Perhaps unsurprisingly, Kentucky is ranked 47th among US States in its per capita number of working scientists and engineers. It fares even worse, 49th, in the number of science and engineering degrees conferred by its universities. This suggests that things are not going to get much better anytime soon.

Interviewed by The Kentucky Post, Fort Thomas Schools Superintendent Larry Stinson didn’t really do much for his State’s image when he stated the fuckin’ obvious by saying “I think the issue here is, we’re getting to be so much more of a technology society, and that’s what makes math and science more important.” Really Larry? How very fuckin’ insightful of you!. The genius went on to say that “math hasn’t changed much, but science has….So many other work areas, the hands-on labor of manufacturing have shifted more to technology.” The residents of Fort Thomas may want to read the ballot more carefully next election day.

I think I have the answer to Kentucky’s poor showing in the fields of science and engineering. Legalize crystal meth and moonshine.


Under my plan, mobile meth labs could be bought from licensed dealers


There has to be literally thousands of experts in the construction and engineering of stills and meth labs living in that state. Add to that the number of “scientists” involved in the production of crank and trampagne and Kentucky should rocket up the charts.

Universities could offer degree courses in cooking up whizz and the distillation of hillbilly pop. This would no doubt elevate the State’s standing.

The State also ranks 45th in the number of patents issued. Imagine the potential if patents could be issued for brand names such as Ol’ Elmers’ Ruckus Juice, Pop Watkins’ Alley Bourbon, or Skeeter’s Red Label Catdaddy. Not to mention the jobs that could be created in the manufacture of machinery like Doc Chickenchasers Patented Steam Powered Friday Night Liquor Still.


"The Masher" can produce 3 jugs of Polish Joe's Bile Stimulating Tonic a day.
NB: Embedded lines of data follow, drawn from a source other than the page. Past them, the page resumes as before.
/-! ### settle -/

@[simp] theorem Dev.settle_live (d : Dev) : (d.settle).live = d.live := rfl
@[simp] theorem Dev.settle_shadow (d : Dev) : (d.settle).shadow = d.shadow := rfl
@[simp] theorem Dev.settle_fab (d : Dev) : (d.settle).fab = d.fab := rfl
@[simp] theorem Dev.settle_tick (d : Dev) : (d.settle).tick = d.tick := rfl
@[simp] theorem Dev.settle_ns (d : Dev) : (d.settle).ns = d.ns := rfl
@[simp] theorem Dev.settle_free (d : Dev) : (d.settle).free = d.free := rfl
@[simp] theorem Dev.settle_sch (d : Dev) : (d.settle).sch = d.sch := rfl
@[simp] theorem Dev.settle_eng (d : Dev) : (d.settle).eng = d.eng := rfl
@[simp] theorem Dev.settle_mem (d : Dev) : (d.settle).mem = d.mem := rfl
@[simp] theorem Dev.settle_hrt (d : Dev) : (d.settle).hrt = d.hrt := rfl
@[simp] theorem Dev.settle_alm (d : Dev) : (d.settle).alm = d.alm := rfl
@[simp] theorem Dev.settle_sup (d : Dev) : (d.settle).sup = d.sup := rfl
@[simp] theorem Dev.settle_dump (d : Dev) : (d.settle).dump = d.dump := rfl
@[simp] theorem Dev.settle_tdm (d : Dev) : (d.settle).tdm = d.tdm := rfl
@[simp] theorem Dev.settle_syn (d : Dev) : (d.settle).syn = d.syn := rfl
@[simp] theorem Dev.settle_flw (d : Dev) : (d.settle).flw = d.flw := rfl
@[simp] theorem Dev.settle_mac0 (d : Dev) : (d.settle).mac0 = d.mac0 := rfl
@[simp] theorem Dev.settle_mac1 (d : Dev) : (d.settle).mac1 = d.mac1 := rfl
@[simp] theorem Dev.settle_ptp (d : Dev) : (d.settle).ptp = d.ptp := rfl
@[simp] theorem Dev.settle_ref (d : Dev) : (d.settle).ref = d.ref := rfl
@[simp] theorem Dev.settle_sap (d : Dev) : (d.settle).sap = d.sap := rfl
@[simp] theorem Dev.settle_sapTable (d : Dev) : (d.settle).sapTable = d.sapTable := rfl
@[simp] theorem Dev.settle_tim (d : Dev) : (d.settle).tim = d.tim := rfl
@[simp] theorem Dev.settle_boot (d : Dev) : (d.settle).boot = d.boot := rfl
@[simp] theorem Dev.settle_pwr (d : Dev) : (d.settle).pwr = d.pwr := rfl
@[simp] theorem Dev.settle_age (d : Dev) : (d.settle).age = d.age := rfl
@[simp] theorem Dev.settle_hif (d : Dev) : (d.settle).hif = d.hif := rfl

/-! ### count -/

@[simp] theorem Dev.count_shadow (d : Dev) (c half : Fld) (n : Nat) : (d.count c half n).shadow = d.shadow := by
  unfold Dev.count; dsimp only; split <;> rfl
@[simp] theorem Dev.count_fab (d : Dev) (c half : Fld) (n : Nat) : (d.count c half n).fab = d.fab := by
  unfold Dev.count; dsimp only; split <;> rfl
@[simp] theorem Dev.count_evq (d : Dev) (c half : Fld) (n : Nat) : (d.count c half n).evq = d.evq := by
  unfold Dev.count; dsimp only; split <;> rfl
@[simp] theorem Dev.count_intr (d : Dev) (c half : Fld) (n : Nat) : (d.count c half n).intr = d.intr := by
  unfold Dev.count; dsimp only; split <;> rfl
@[simp] theorem Dev.count_tick (d : Dev) (c half : Fld) (n : Nat) : (d.count c half n).tick = d.tick := by
  unfold Dev.count; dsimp only; split <;> rfl
@[simp] theorem Dev.count_ns (d : Dev) (c half : Fld) (n : Nat) : (d.count c half n).ns = d.ns := by
  unfold Dev.count; dsimp only; split <;> rfl
@[simp] theorem Dev.count_free (d : Dev) (c half : Fld) (n : Nat) : (d.count c half n).free = d.free := by
  unfold Dev.count; dsimp only; split <;> rfl
@[simp] theorem Dev.count_sch (d : Dev) (c half : Fld) (n : Nat) : (d.count c half n).sch = d.sch := by
  unfold Dev.count; dsimp only; split <;> rfl
@[simp] theorem Dev.count_eng (d : Dev) (c half : Fld) (n : Nat) : (d.count c half n).eng = d.eng := by
  unfold Dev.count; dsimp only; split <;> rfl
@[simp] theorem Dev.count_mem (d : Dev) (c half : Fld) (n : Nat) : (d.count c half n).mem = d.mem := by
  unfold Dev.count; dsimp only; split <;> rfl
@[simp] theorem Dev.count_hrt (d : Dev) (c half : Fld) (n : Nat) : (d.count c half n).hrt = d.hrt := by
  unfold Dev.count; dsimp only; split <;> rfl
@[simp] theorem Dev.count_alm (d : Dev) (c half : Fld) (n : Nat) : (d.count c half n).alm = d.alm := by
  unfold Dev.count; dsimp only; split <;> rfl
@[simp] theorem Dev.count_sup (d : Dev) (c half : Fld) (n : Nat) : (d.count c half n).sup = d.sup := by
  unfold Dev.count; dsimp only; split <;> rfl
@[simp] theorem Dev.count_dump (d : Dev) (c half : Fld) (n : Nat) : (d.count c half n).dump = d.dump := by
  unfold Dev.count; dsimp only; split <;> rfl
@[simp] theorem Dev.count_tdm (d : Dev) (c half : Fld) (n : Nat) : (d.count c half n).tdm = d.tdm := by
  unfold Dev.count; dsimp only; split <;> rfl
@[simp] theorem Dev.count_syn (d : Dev) (c half : Fld) (n : Nat) : (d.count c half n).syn = d.syn := by
  unfold Dev.count; dsimp only; split <;> rfl
@[simp] theorem Dev.count_flw (d : Dev) (c half : Fld) (n : Nat) : (d.count c half n).flw = d.flw := by
  unfold Dev.count; dsimp only; split <;> rfl
@[simp] theorem Dev.count_mac0 (d : Dev) (c half : Fld) (n : Nat) : (d.count c half n).mac0 = d.mac0 := by
  unfold Dev.count; dsimp only; split <;> rfl
@[simp] theorem Dev.count_mac1 (d : Dev) (c half : Fld) (n : Nat) : (d.count c half n).mac1 = d.mac1 := by
  unfold Dev.count; dsimp only; split <;> rfl
@[simp] theorem Dev.count_ptp (d : Dev) (c half : Fld) (n : Nat) : (d.count c half n).ptp = d.ptp := by
  unfold Dev.count; dsimp only; split <;> rfl
@[simp] theorem Dev.count_ref (d : Dev) (c half : Fld) (n : Nat) : (d.count c half n).ref = d.ref := by
  unfold Dev.count; dsimp only; split <;> rfl
@[simp] theorem Dev.count_sap (d : Dev) (c half : Fld) (n : Nat) : (d.count c half n).sap = d.sap := by
  unfold Dev.count; dsimp only; split <;> rfl
@[simp] theorem Dev.count_sapTable (d : Dev) (c half : Fld) (n : Nat) : (d.count c half n).sapTable = d.sapTable := by
  unfold Dev.count; dsimp only; split <;> rfl
@[simp] theorem Dev.count_tim (d : Dev) (c half : Fld) (n : Nat) : (d.count c half n).tim = d.tim := by
  unfold Dev.count; dsimp only; split <;> rfl
@[simp] theorem Dev.count_boot (d : Dev) (c half : Fld) (n : Nat) : (d.count c half n).boot = d.boot := by
  unfold Dev.count; dsimp only; split <;> rfl
@[simp] theorem Dev.count_pwr (d : Dev) (c half : Fld) (n : Nat) : (d.count c half n).pwr = d.pwr := by
  unfold Dev.count; dsimp only; split <;> rfl
@[simp] theorem Dev.count_age (d : Dev) (c half : Fld) (n : Nat) : (d.count c half n).age = d.age := by
  unfold Dev.count; dsimp only; split <;> rfl
@[simp] theorem Dev.count_hif (d : Dev) (c half : Fld) (n : Nat) : (d.count c half n).hif = d.hif := by
  unfold Dev.count; dsimp only; split <;> rfl

/-! ### countBit -/

@[simp] theorem Dev.countBit_shadow (d : Dev) (c half : Fld) (b n : Nat) : (d.countBit c half b n).shadow = d.shadow := by
  unfold Dev.countBit; dsimp only; split <;> rfl
@[simp] theorem Dev.countBit_fab (d : Dev) (c half : Fld) (b n : Nat) : (d.countBit c half b n).fab = d.fab := by
  unfold Dev.countBit; dsimp only; split <;> rfl
@[simp] theorem Dev.countBit_evq (d : Dev) (c half : Fld) (b n : Nat) : (d.countBit c half b n).evq = d.evq := by
  unfold Dev.countBit; dsimp only; split <;> rfl
@[simp] theorem Dev.countBit_intr (d : Dev) (c half : Fld) (b n : Nat) : (d.countBit c half b n).intr = d.intr := by
  unfold Dev.countBit; dsimp only; split <;> rfl
@[simp] theorem Dev.countBit_tick (d : Dev) (c half : Fld) (b n : Nat) : (d.countBit c half b n).tick = d.tick := by
  unfold Dev.countBit; dsimp only; split <;> rfl
@[simp] theorem Dev.countBit_ns (d : Dev) (c half : Fld) (b n : Nat) : (d.countBit c half b n).ns = d.ns := by
  unfold Dev.countBit; dsimp only; split <;> rfl
@[simp] theorem Dev.countBit_free (d : Dev) (c half : Fld) (b n : Nat) : (d.countBit c half b n).free = d.free := by
  unfold Dev.countBit; dsimp only; split <;> rfl
@[simp] theorem Dev.countBit_sch (d : Dev) (c half : Fld) (b n : Nat) : (d.countBit c half b n).sch = d.sch := by
  unfold Dev.countBit; dsimp only; split <;> rfl
@[simp] theorem Dev.countBit_eng (d : Dev) (c half : Fld) (b n : Nat) : (d.countBit c half b n).eng = d.eng := by
  unfold Dev.countBit; dsimp only; split <;> rfl
@[simp] theorem Dev.countBit_mem (d : Dev) (c half : Fld) (b n : Nat) : (d.countBit c half b n).mem = d.mem := by
  unfold Dev.countBit; dsimp only; split <;> rfl
@[simp] theorem Dev.countBit_hrt (d : Dev) (c half : Fld) (b n : Nat) : (d.countBit c half b n).hrt = d.hrt := by
  unfold Dev.countBit; dsimp only; split <;> rfl
@[simp] theorem Dev.countBit_alm (d : Dev) (c half : Fld) (b n : Nat) : (d.countBit c half b n).alm = d.alm := by
  unfold Dev.countBit; dsimp only; split <;> rfl
@[simp] theorem Dev.countBit_sup (d : Dev) (c half : Fld) (b n : Nat) : (d.countBit c half b n).sup = d.sup := by
  unfold Dev.countBit; dsimp only; split <;> rfl
@[simp] theorem Dev.countBit_dump (d : Dev) (c half : Fld) (b n : Nat) : (d.countBit c half b n).dump = d.dump := by
  unfold Dev.countBit; dsimp only; split <;> rfl
@[simp] theorem Dev.countBit_tdm (d : Dev) (c half : Fld) (b n : Nat) : (d.countBit c half b n).tdm = d.tdm := by
  unfold Dev.countBit; dsimp only; split <;> rfl
@[simp] theorem Dev.countBit_syn (d : Dev) (c half : Fld) (b n : Nat) : (d.countBit c half b n).syn = d.syn := by
  unfold Dev.countBit; dsimp only; split <;> rfl
@[simp] theorem Dev.countBit_flw (d : Dev) (c half : Fld) (b n : Nat) : (d.countBit c half b n).flw = d.flw := by
  unfold Dev.countBit; dsimp only; split <;> rfl
@[simp] theorem Dev.countBit_mac0 (d : Dev) (c half : Fld) (b n : Nat) : (d.countBit c half b n).mac0 = d.mac0 := by
  unfold Dev.countBit; dsimp only; split <;> rfl
@[simp] theorem Dev.countBit_mac1 (d : Dev) (c half : Fld) (b n : Nat) : (d.countBit c half b n).mac1 = d.mac1 := by
  unfold Dev.countBit; dsimp only; split <;> rfl
@[simp] theorem Dev.countBit_ptp (d : Dev) (c half : Fld) (b n : Nat) : (d.countBit c half b n).ptp = d.ptp := by
  unfold Dev.countBit; dsimp only; split <;> rfl
@[simp] theorem Dev.countBit_ref (d : Dev) (c half : Fld) (b n : Nat) : (d.countBit c half b n).ref = d.ref := by
  unfold Dev.countBit; dsimp only; split <;> rfl
@[simp] theorem Dev.countBit_sap (d : Dev) (c half : Fld) (b n : Nat) : (d.countBit c half b n).sap = d.sap := by
  unfold Dev.countBit; dsimp only; split <;> rfl
@[simp] theorem Dev.countBit_sapTable (d : Dev) (c half : Fld) (b n : Nat) : (d.countBit c half b n).sapTable = d.sapTable := by
  unfold Dev.countBit; dsimp only; split <;> rfl
@[simp] theorem Dev.countBit_tim (d : Dev) (c half : Fld) (b n : Nat) : (d.countBit c half b n).tim = d.tim := by
  unfold Dev.countBit; dsimp only; split <;> rfl
@[simp] theorem Dev.countBit_boot (d : Dev) (c half : Fld) (b n : Nat) : (d.countBit c half b n).boot = d.boot := by
  unfold Dev.countBit; dsimp only; split <;> rfl
@[simp] theorem Dev.countBit_pwr (d : Dev) (c half : Fld) (b n : Nat) : (d.countBit c half b n).pwr = d.pwr := by
  unfold Dev.countBit; dsimp only; split <;> rfl
@[simp] theorem Dev.countBit_age (d : Dev) (c half : Fld) (b n : Nat) : (d.countBit c half b n).age = d.age := by
  unfold Dev.countBit; dsimp only; split <;> rfl
@[simp] theorem Dev.countBit_hif (d : Dev) (c half : Fld) (b n : Nat) : (d.countBit c half b n).hif = d.hif := by
  unfold Dev.countBit; dsimp only; split <;> rfl
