-- ==== Sys2Proof/Laws/Memory.lean ====
section
/-! SUPPORT. What the memory operations read after and that they keep the canonical form. -/
namespace Sys2Proof.Machine

/-- A fold of writes keeps the canonical form. -/
theorem Sparse.wf_foldl_put {α β : Type} [DecidableEq α] (d : α) (k : β → Nat) (v : β → α) (es : List β) (l : Sparse α)
    (h : Sparse.wf (fun _ => d) l = true) :
    Sparse.wf (fun _ => d) (es.foldl (fun m e => Sparse.put d m (k e) (v e)) l) = true := by
  induction es generalizing l with
  | nil => exact h
  | cons e es ih => exact ih _ (Sparse.wf_put (fun _ => d) l (k e) (v e) h)

/-- A fold of writes that never name key `j` leaves it. -/
theorem Sparse.get_foldl_put_ne {α β : Type} [DecidableEq α] (d : α) (k : β → Nat) (v : β → α) (es : List β) (l : Sparse α) (j : Nat)
    (h : ∀ e ∈ es, k e ≠ j) :
    Sparse.get d (es.foldl (fun m e => Sparse.put d m (k e) (v e)) l) j = Sparse.get d l j := by
  induction es generalizing l with
  | nil => rfl
  | cons e es ih =>
    rw [List.foldl_cons, ih _ fun x hx => h x (List.mem_cons_of_mem _ hx)]
    exact Sparse.get_put_ne d d l _ j _ (h e List.mem_cons_self)

/-- A list of values written from key `k` on reads back, and leaves every other key. -/
theorem Sparse.get_putList {α : Type} [DecidableEq α] (d : α) (vs : List α) (l : Sparse α) (k j : Nat) :
    Sparse.get d (Sparse.putList d l k vs) j = if k ≤ j ∧ j < k + vs.length then vs.getD (j - k) d else Sparse.get d l j := by
  induction vs generalizing l k with
  | nil => simp [Sparse.putList]
  | cons v vs ih =>
    rw [Sparse.putList, ih, Sparse.get_put]
    simp only [List.length_cons]
    by_cases h : k = j
    · subst h
      simp
    · rw [if_neg h]
      by_cases hj : k + 1 ≤ j ∧ j < k + 1 + vs.length
      · rw [if_pos hj, if_pos (by omega), show j - k = (j - (k + 1)) + 1 by omega, List.getD_cons_succ]
      · rw [if_neg hj, if_neg (by omega)]

/-! ### Ranges of grate memory and of the channels (R200, R213) -/

theorem clearRange_wf {α : Type} [DecidableEq α] (d : Nat → α) (l : Sparse α) (k n : Nat) (h : Sparse.wf d l = true) :
    Sparse.wf d (clearRange l k n) = true := Sparse.wf_filter d l _ h

/-- A cleared range reads as unlisted, and every other key as before. -/
theorem clearRange_get {α : Type} (d : α) (l : Sparse α) (k n j : Nat) :
    Sparse.get d (clearRange l k n) j = if k ≤ j ∧ j < k + n then d else Sparse.get d l j := by
  unfold clearRange
  induction l with
  | nil => simp [Sparse.get]
  | cons e t ih =>
    obtain ⟨a, w⟩ := e
    simp only [List.filter_cons, Sparse.get]
    by_cases ha : k ≤ a ∧ a < k + n
    · rw [if_neg (by simp [ha]), ih]
      by_cases hj : k ≤ j ∧ j < k + n
      · rw [if_pos hj, if_pos hj]
      · rw [if_neg hj, if_neg hj]
        have : ¬ a = j := by rintro rfl; exact hj ha
        simp [this]
    · rw [if_pos (by simp only [Bool.not_eq_true', Bool.and_eq_false_iff, decide_eq_false_iff_not]; omega)]
      simp only [Sparse.get, ih]
      by_cases hj : k ≤ j ∧ j < k + n
      · have : ¬ a = j := by rintro rfl; exact ha hj
        simp [this, hj]
      · simp only [if_neg hj]

theorem copyRange_wf (src : Sparse Word) (k n : Nat) (dst : Sparse Word) (dest : Nat)
    (h : Sparse.wf (fun _ => (0 : Word)) dst = true) :
    Sparse.wf (fun _ => (0 : Word)) (copyRange src k n dst dest) = true :=
  Sparse.wf_foldl_put 0 (fun e : Nat × Word => e.1 - k + dest) (fun e => e.2) _ _ (clearRange_wf _ dst dest n h)

/-- The copied range of a store whose keys rise reads as its source, and every other key as before. -/
theorem copyRange_get (src : Sparse Word) (k n : Nat) (dst : Sparse Word) (dest j : Nat)
    (h : Sparse.rising 0 src = true) :
    Sparse.get 0 (copyRange src k n dst dest) j =
      if dest ≤ j ∧ j < dest + n then Sparse.get 0 src (j - dest + k) else Sparse.get 0 dst j := by
  unfold copyRange
  suffices H : ∀ (lo : Nat) (l : Sparse Word) (m : Sparse Word), Sparse.rising lo l = true →
      Sparse.get 0 ((l.filter fun e => decide (k ≤ e.1) && decide (e.1 < k + n)).foldl
        (fun m e => Sparse.put 0 m (e.1 - k + dest) e.2) m) j =
      if dest ≤ j ∧ j < dest + n ∧ (∃ e ∈ l, e.1 = j - dest + k) then Sparse.get 0 l (j - dest + k) else Sparse.get 0 m j by
    rw [H 0 src _ h, clearRange_get]
    by_cases hj : dest ≤ j ∧ j < dest + n
    · rw [if_pos hj, if_pos hj]
      by_cases he : ∃ e ∈ src, e.1 = j - dest + k
      · rw [if_pos ⟨hj.1, hj.2, he⟩]
      · rw [if_neg fun hh => he hh.2.2]
        symm
        clear H h
        induction src with
        | nil => rfl
        | cons e t ih =>
          obtain ⟨a, w⟩ := e
          have : ¬ a = j - dest + k := fun ha => he ⟨_, List.mem_cons_self, ha⟩
          simp only [Sparse.get, beq_iff_eq, if_neg this]
          exact ih fun ⟨x, hx, hh⟩ => he ⟨x, List.mem_cons_of_mem _ hx, hh⟩
    · rw [if_neg hj, if_neg hj, if_neg fun hh => hj ⟨hh.1, hh.2.1⟩]
  intro lo l
  induction l generalizing lo with
  | nil => intro m _; simp
  | cons e t ih =>
    intro m hr
    obtain ⟨a, w⟩ := e
    simp only [Sparse.rising, Bool.and_eq_true, decide_eq_true_eq] at hr
    have above : ∀ x ∈ t, a < x.1 := by
      clear ih
      have hr2 := hr.2
      clear hr
      suffices ∀ b, Sparse.rising b t = true → ∀ x ∈ t, b ≤ x.1 from fun x hx => this (a + 1) hr2 x hx
      intro b
      induction t generalizing b with
      | nil => intro _ x hx; cases hx
      | cons y u ihu =>
        intro hb x hx
        obtain ⟨c, z⟩ := y
        simp only [Sparse.rising, Bool.and_eq_true, decide_eq_true_eq] at hb
        rcases List.mem_cons.mp hx with rfl | hx
        · exact hb.1
        · have := ihu (hr2 := Sparse.rising_le u (a + 1) (c + 1) hb.2 (by
            have h1 : Sparse.rising (a + 1) ((c, z) :: u) = true := hr2
            simp only [Sparse.rising, Bool.and_eq_true, decide_eq_true_eq] at h1
            omega)) (c + 1) hb.2 x hx
          omega
    simp only [List.filter_cons]
    by_cases ha : k ≤ a ∧ a < k + n
    · rw [if_pos (by simp [ha]), List.foldl_cons, ih (a + 1) _ hr.2]
      by_cases hj : dest ≤ j ∧ j < dest + n
      · by_cases hk : a = j - dest + k
        · have hn : ¬ ∃ e ∈ t, e.1 = j - dest + k := fun ⟨x, hx, hh⟩ => by have := above x hx; omega
          rw [if_neg fun hh => hn hh.2.2, if_pos ⟨hj.1, hj.2, (a, w), List.mem_cons_self, hk⟩, Sparse.get_put, if_pos (by omega)]
          simp [Sparse.get, hk]
        · have e1 : (∃ e ∈ (a, w) :: t, e.1 = j - dest + k) ↔ ∃ e ∈ t, e.1 = j - dest + k := by
            simp [hk]
          simp only [e1, Sparse.get, beq_iff_eq, if_neg hk]
          split
          · rfl
          · exact Sparse.get_put_ne _ _ _ _ _ _ (by omega)
      · rw [if_neg fun hh => hj ⟨hh.1, hh.2.1⟩, if_neg fun hh => hj ⟨hh.1, hh.2.1⟩]
        exact Sparse.get_put_ne _ _ _ _ _ _ (by omega)
    · rw [if_neg (by simp only [Bool.and_eq_true, decide_eq_true_eq]; exact ha), ih (a + 1) _ hr.2]
      by_cases hj : dest ≤ j ∧ j < dest + n
      · have hk : ¬ a = j - dest + k := by omega
        have e1 : (∃ e ∈ (a, w) :: t, e.1 = j - dest + k) ↔ ∃ e ∈ t, e.1 = j - dest + k := by simp [hk]
        simp only [e1, Sparse.get, beq_iff_eq, if_neg hk]
      · rw [if_neg fun hh => hj ⟨hh.1, hh.2.1⟩, if_neg fun hh => hj ⟨hh.1, hh.2.1⟩]

/-! ### Words and tiles of a hearth -/

theorem HMem.setWord_wf (m : HMem) (k : Nat) (x : Word) (h : Sparse.wf (fun _ => (0 : Word)) m.gw = true) :
    Sparse.wf (fun _ => (0 : Word)) (m.setWord k x).gw = true := Sparse.wf_put (fun _ => 0) m.gw k x h

theorem HMem.setTile_wf (m : HMem) (c par lane : Nat) (x : Word) (h : Sparse.wf (fun _ => (0 : Word)) m.tiles = true) :
    Sparse.wf (fun _ => (0 : Word)) (m.setTile c par lane x).tiles = true := Sparse.wf_put (fun _ => 0) m.tiles _ x h

@[simp] theorem HMem.setWord_tiles (m : HMem) (k : Nat) (x : Word) : (m.setWord k x).tiles = m.tiles := rfl
@[simp] theorem HMem.setTile_gw (m : HMem) (c par lane : Nat) (x : Word) : (m.setTile c par lane x).gw = m.gw := rfl

/-- A word written reads back, and leaves every other word. -/
theorem HMem.word_setWord (m : HMem) (k j : Nat) (x : Word) : (m.setWord k x).word j = if k = j then x else m.word j :=
  Sparse.get_put 0 m.gw k j x

/-- A fill of a frame keeps the canonical form of grate memory (R210, R218). -/
theorem Dev.fillFrom_wf (d : Dev) (c l p key : Nat) (g : Sparse Word) (h : Sparse.wf (fun _ => (0 : Word)) g = true) :
    Sparse.wf (fun _ => (0 : Word)) (d.fillFrom c l p key g) = true := by
  unfold Dev.fillFrom
  split
  · split
    · exact clearRange_wf _ g key 1024 h
    · exact Sparse.wf_putList 0 _ _ _ (clearRange_wf _ g key 1024 h)
  · split
    · exact h
    · exact copyRange_wf _ _ _ g key h

/-- Right after reset every store is in canonical form. -/
theorem State.reset_memories_wf :
    Sparse.wf (fun _ => (0xFF : Byte)) State.reset.nv.flash = true ∧ Sparse.wf (fun _ => (0 : Word)) State.reset.dev.mem.hA.gw = true ∧
      Sparse.wf (fun _ => (0 : Word)) State.reset.dev.mem.hB.gw = true ∧ Sparse.wf (fun _ => (0 : Word)) State.reset.dev.mem.hA.tiles = true ∧
      Sparse.wf (fun _ => (0 : Word)) State.reset.dev.mem.hB.tiles = true ∧ Sparse.wf (fun _ => (0 : Word)) State.reset.dev.mem.ch0.words = true ∧
      Sparse.wf (fun _ => (0 : Word)) State.reset.dev.mem.ch1.words = true := ⟨rfl, rfl, rfl, rfl, rfl, rfl, rfl⟩

end Sys2Proof.Machine
end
It was the entrepreneurial spirit of one Colonel Sanders who decided to use not just 6, but 7 herbs and spices in his fried chicken recipe that put Kentucky on the map. It’s up to the State legislature to legalize dangerous drugs and alcohol in order to keep it there.

2 comments:

Sam, Problem-Child-Bride said...

Skeeter’s Red Label Catdaddy Not a lot of people now this but that is the same Jack Skeeter that is behind the Airbus A380. Never sober and chewed a stalk of corn all through the design process, but a blinking genius, so they say.

Eddie Waring said...

I have an opening on my "online pub quiz" team. What do you say?